-- THE TASK --
Wherever the word "matrixOpComplete" shows up in the data, report the line it sits in.

-- Stored items --
-- ==== Sys2Proof/Machine/Accums.lean ====
section
/-!
DEFINITION. The accumulators of the matrix arrays as data (10, R224, R230, R240, R242): their orders, rows dropped into
them, what the end of a thread does to them.
-/

namespace Sys2Proof.Machine

/-- The key of an accumulator of a core. -/
def accKey (core n : Nat) : Nat := core * 2 + n

/-- An accumulator. -/
def accAt (s : State) (k : Nat) : Acc := mapGet s.accs Acc.reset k

/-- An accumulator changed. -/
def updAcc (s : State) (k : Nat) (f : Acc → Acc) : State := { s with accs := mapSet s.accs k (f (accAt s k)) }

/-- An element of an array: fp32 bits; those not listed are +0 (R224). -/
def elemAt (m : AMap Nat) (i j : Nat) : Nat := mapGet m 0 (64 * i + j)

/-- An element written. -/
def setElem (m : AMap Nat) (i j v : Nat) : AMap Nat :=
  if v = 0 then mapErase m (64 * i + j) else mapSet m (64 * i + j) v

/-- The operation's accumulators: of a group, each member's with its block of result rows and columns (R259, R263). -/
def mulMembers (s : State) (k : Nat) : MWork → List (Nat × Nat × Nat)
  | .group slot _ _ _ _ =>
    match mapFind s.groups slot with
    | none => []
    | some g =>
      (List.range g.nc).flatMap fun a => (List.range g.nr).map fun b =>
        (accKey (slot / 8 * 128 + (g.r0 + b) * 16 + 3 * (g.c0 + a) + 2) (k % 2), 64 * a, 64 * b)
  | _ => [(k, 0, 0)]

/-- The accumulator by whose core a work reads and reports: the leader's for a group (R262, R265). -/
def leadKey (s : State) (k : Nat) (w : MWork) : Nat :=
  match mulMembers s k w with
  | x :: _ => x.1
  | [] => k

/-- The head of an order. -/
def headOp (s : State) (k id : Nat) : Option MOp :=
  match (accAt s k).order with
  | o :: _ => if o.id = id then some o else none
  | [] => none

/-- The head of a group operation stands at the head of every member's order, and none is FAULTED (R263). -/
def membersReady (s : State) (k : Nat) (o : MOp) : Bool :=
  (mulMembers s k o.work).all fun x => (headOp s x.1 o.id).isSome && (accAt s x.1).faulted.isNone

/-- A work is a multiply (R230). -/
def isMul : MWork → Bool
  | .mul _ _ _ _ _ => true
  | .group _ _ _ _ _ => true
  | _ => false

/-- A work that reads nothing outside its accumulator and writes only there: it acts when its turn comes (R235). -/
def actsAtOnce : MWork → Bool
  | .zero => true
  | .discard => true
  | .commit _ => true
  | _ => false

/-- A multiply comes to the multiply stage of its cores (R230): that of a group once it is at the head of every member's order. -/
def arriveStage (s : State) (ks : List Nat) : State :=
  ks.foldl (fun s k => updAcc s k fun a => { a with turn := some s.touches }) { s with touches := s.touches + 1 }

/-- The multiply stage of a core takes an earlier multiply first: that of its other accumulator (R230). -/
def stageTaken (s : State) (k : Nat) : Bool :=
  match (accAt s k).turn, (accAt s (accKey (k / 2) (1 - k % 2))).turn with
  | some a, some b => decide (b < a)
  | _, _ => false

/-- The head of an order is told to begin (R230); MZERO, MDISC and MCOMMIT act there and then (R235). -/
def kickAcc (s : State) (k : Nat) : State :=
  let a := accAt s k
  match a.order with
  | o :: _ =>
    if a.faulted.isSome ∨ (a.stage ≠ .idle ∧ a.stage ≠ .begun) then s
    else if actsAtOnce o.work then park s (.matrixOpComplete (k / 2) (k % 2) o.id)
    else if isMul o.work then
      if membersReady s k o then
        let l := leadKey s k o.work
        send (arriveStage s ((mulMembers s k o.work).map (·.1))) (.matrixOpComplete (l / 2) (l % 2) o.id)
      else s
    else send s (.matrixOpComplete (k / 2) (k % 2) o.id)
  | [] => s

/-- A context waits for an entry of an order or queue (R197, R230). -/
def waitsRoom (c : Ctx) : Bool :=
  match c.wait with
  | some .queueRoom => true
  | some (.groupRoom _) => true
  | _ => false

/-- Contexts of a core that wait for an entry of an order or queue issue again (R197, R230). -/
def wakeQueues (s : State) (core : Nat) : State :=
  (List.range 16).foldl (fun s c =>
    if waitsRoom (ctxAt s (threadOf core c)) then wake s (threadOf core c) else s) s

/-- MWAITs of an accumulator's core whose operations have left the order and whose drops have come (R236). -/
def serveMwaits (s : State) (k : Nat) : State :=
  (List.range 16).foldl (fun s c =>
    let t := threadOf (k / 2) c
    match (ctxAt s t).wait with
    | some (.mwait a rd n ops) =>
      let acc := accAt s k
      if a = k ∧ (acc.order.all fun o => !ops.contains o.id) ∧ n ≤ acc.drops then
        writeback (updAcc s k fun x => { x with drops := x.drops - n }) t rd (BitVec.ofNat 64 (acc.drops - n)) (pcNext s t)
      else s
    | _ => s) s

/-! ### Rows of a peer (R240) -/

/-- The NaN of the smaller payload (R151). -/
def keepNaN (a b : Nat) : Nat := if a % 2 ^ 22 ≤ b % 2 ^ 22 then a else b

/-- A NaN that arises in a K-group at a core (R150). -/
def newNaN (core g : Nat) : Nat := 0x7FC00000 + core * 512 + min g 511

/-- An element of a row added (R138, R150, R151, R240). -/
def addDropped (core old new : Nat) : Nat :=
  let a := fDecode fp32 old
  let b := fDecode fp32 new
  if isNaN a ∧ isNaN b then keepNaN old new
  else if isNaN a then old
  else if isNaN b then new
  else
    match fAdd a b with
    | (_, true) => newNaN core 511
    | (r, false) => rne fp32 r

/-- A row added to a live array. -/
def addRow (core : Nat) (m : AMap Nat) (r : MRow) : AMap Nat :=
  r.vals.zipIdx.foldl (fun m v => setElem m r.row v.2 (addDropped core (elemAt m r.row v.2) v.1)) m

/-- Rows applied in arrival order at a boundary of the order, each whole; the last row of an MDRP counts as a drop. -/
def applyRows (core : Nat) (a : Acc) : Acc :=
  if a.faulted.isSome ∨ a.stage ≠ .idle then a
  else
    { a with live := a.rows.foldl (addRow core) a.live, drops := a.drops + (a.rows.filter fun r => r.last).length,
             rows := [] }

/-! ### Cooperative groups (R259 to R261) -/

/-- A core lies in a group's rectangle (R259). -/
def inGroup (cluster : Nat) (g : Group) (core : Nat) : Bool :=
  clusterOf core == cluster && kindOf core == .arithmetic && decide (g.c0 ≤ coreCol core / 3)
    && decide (coreCol core / 3 < g.c0 + g.nc) && decide (g.r0 ≤ coreRow core) && decide (coreRow core < g.r0 + g.nr)

/-- The leader of a group: member (0, 0). -/
def groupLeader (slot : Nat) (g : Group) : Nat := slot / 8 * 128 + g.r0 * 16 + 3 * g.c0 + 2

/-- An operation of a group's slot stands in an order, or has issued and waits for an entry (R230, R260). -/
def groupBusy (s : State) (slot : Nat) : Bool :=
  s.ctxs.any (fun c => c.2.wait == some (.groupRoom slot)) || s.accs.any fun (p : Nat × Acc) => p.2.order.any fun o => match o.work with
    | .group x _ _ _ _ => x == slot
    | _ => false

/-- The group that a core leads. -/
def ledGroup (s : State) (core : Nat) : Option (Nat × Group) := s.groups.find? fun p => groupLeader p.1 p.2 == core

/-- A group dissolved: its slot is free, and members whose keepers have exited return to the placement unit (R261). -/
def dissolveGroup (s : State) (slot : Nat) (g : Group) : State :=
  { s with
    groups := mapErase s.groups slot
    cores := s.cores.map fun (p : Nat × Core) =>
      if inGroup (slot / 8) g p.1 ∧ p.2.retDeferred then (p.1, { p.2 with retDeferred := false, keeperJob := none }) else p }

/-- Groups none of whose operations is left: a waiting MGRP issues again; a group whose leader's keeper has exited is
dissolved. -/
def settleGroups (s : State) : State :=
  s.groups.foldl (fun s (p : Nat × Group) =>
    if groupBusy s p.1 then s
    else
      let lead := groupLeader p.1 p.2
      let s := (List.range 16).foldl (fun s c =>
        match (ctxAt s (threadOf lead c)).wait with
        | some (.dissolve x _) => if x = p.1 then wake s (threadOf lead c) else s
        | _ => s) s
      if (coreAt s lead).retDeferred then dissolveGroup s p.1 p.2 else s) s

/-! ### The end of an operation -/

/-- The head of an accumulator's order has ended: the stage, the multiply stage and the lines are free; a shadow whose owner had gone
is invalid now (R242). -/
def headEnded (a : Acc) : Acc :=
  { a with stage := .idle, faulted := none, turn := none, asked := [], got := [], ghost := false,
           shadow := if a.ghost then none else a.shadow }

/-- Threads that wait for an entry of a core's orders: its own, and those of leaders of groups it is a member of (R230, R263). -/
def wakeOrders (s : State) (core : Nat) : State :=
  s.groups.foldl (fun s (p : Nat × Group) =>
    if inGroup (p.1 / 8) p.2 core ∧ groupLeader p.1 p.2 ≠ core then wakeQueues s (groupLeader p.1 p.2) else s) (wakeQueues s core)

/-- An operation leaves an order: rows at the boundary, the waits that its end serves, and the next entry. -/
def leaveOrder (s : State) (k id : Nat) : State :=
  let head := ((accAt s k).order.head?.map fun o => o.id) == some id
  let s := updAcc s k fun a =>
    let a := if head then headEnded a else a
    { a with order := a.order.filter fun o => o.id != id }
  let s := updAcc s k (applyRows (k / 2))
  let s := settleGroups (wakeOrders (serveMwaits s k) (k / 2))
  if head then kickAcc s k else s

/-- The member accumulators of the operation with a number (R263). -/
def opAccs (s : State) (id : Nat) : List Nat := (s.accs.filter fun p => p.2.order.any fun o => o.id == id).map (·.1)

/-- A failed operation dropped from every order it stands in (R241, R242, R265); a drain's buffers are marked (R201). -/
def dropOp (s : State) (id : Nat) : State :=
  let held := ((s.accs.flatMap fun p => p.2.order).filter fun o => o.id == id).flatMap fun o => o.holds
  (opAccs s id).foldl (fun s k => leaveOrder s k id) (endHolds s held true)

/-- The unopened record of a matrix operation withdrawn, or stopped on its way (R242). -/
def withdrawOp (s : State) (core id : Nat) : State :=
  let s := updCore s core fun c => { c with inbox := c.inbox.filter fun m => m.popped || m.opOf != some id }
  { s with flight := s.flight.filter fun e => match e with
      | .inboxMessageArrival _ _ _ (.matrix i) => i != id
      | _ => true }

/-- A multiply that has begun reads its operands for an accumulator's shadow, or has stopped on its way there. -/
def begunShadow (a : Acc) : Bool :=
  a.stage == .begun && (match a.order with
    | o :: _ => (match o.work with
        | .mul sh _ _ _ _ => sh
        | .group _ d _ _ _ => ((d[3]?).getD 0).getLsbD 41
        | _ => false)
    | [] => false)

/-- A shadow of a freed context is invalid, for operations that begin later (R242). -/
def dropShadow (r : ThreadRef) (a : Acc) : Acc :=
  if (a.shadow.map (·.1)) != some r then a
  else if begunShadow a then { a with ghost := true }
  else { a with shadow := none }

/-- What a freed context leaves in the arrays (R32, R118, R242): its shadows are invalid, its failed operations dropped. -/
def leaveArrays (s : State) (r : ThreadRef) : State :=
  let s : State := { s with accs := s.accs.map fun (p : Nat × Acc) => (p.1, dropShadow r p.2) }
  let failed := s.accs.filterMap fun (p : Nat × Acc) =>
    match p.2.order with
    | o :: _ => if p.2.faulted.isSome ∧ o.tid = r.tid ∧ o.serial = r.serial then some o.id else none
    | [] => none
  failed.eraseDups.foldl (fun s id => withdrawOp (dropOp s id) (coreOf r.tid) id) s

end Sys2Proof.Machine
end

-- EXERCISE RESPONSE --
    else if actsAtOnce o.work then park s (.matrixOpComplete (k / 2) (k % 2) o.id)
        send (arriveStage s ((mulMembers s k o.work).map (·.1))) (.matrixOpComplete (l / 2) (l % 2) o.id)
    else send s (.matrixOpComplete (k / 2) (k % 2) o.id)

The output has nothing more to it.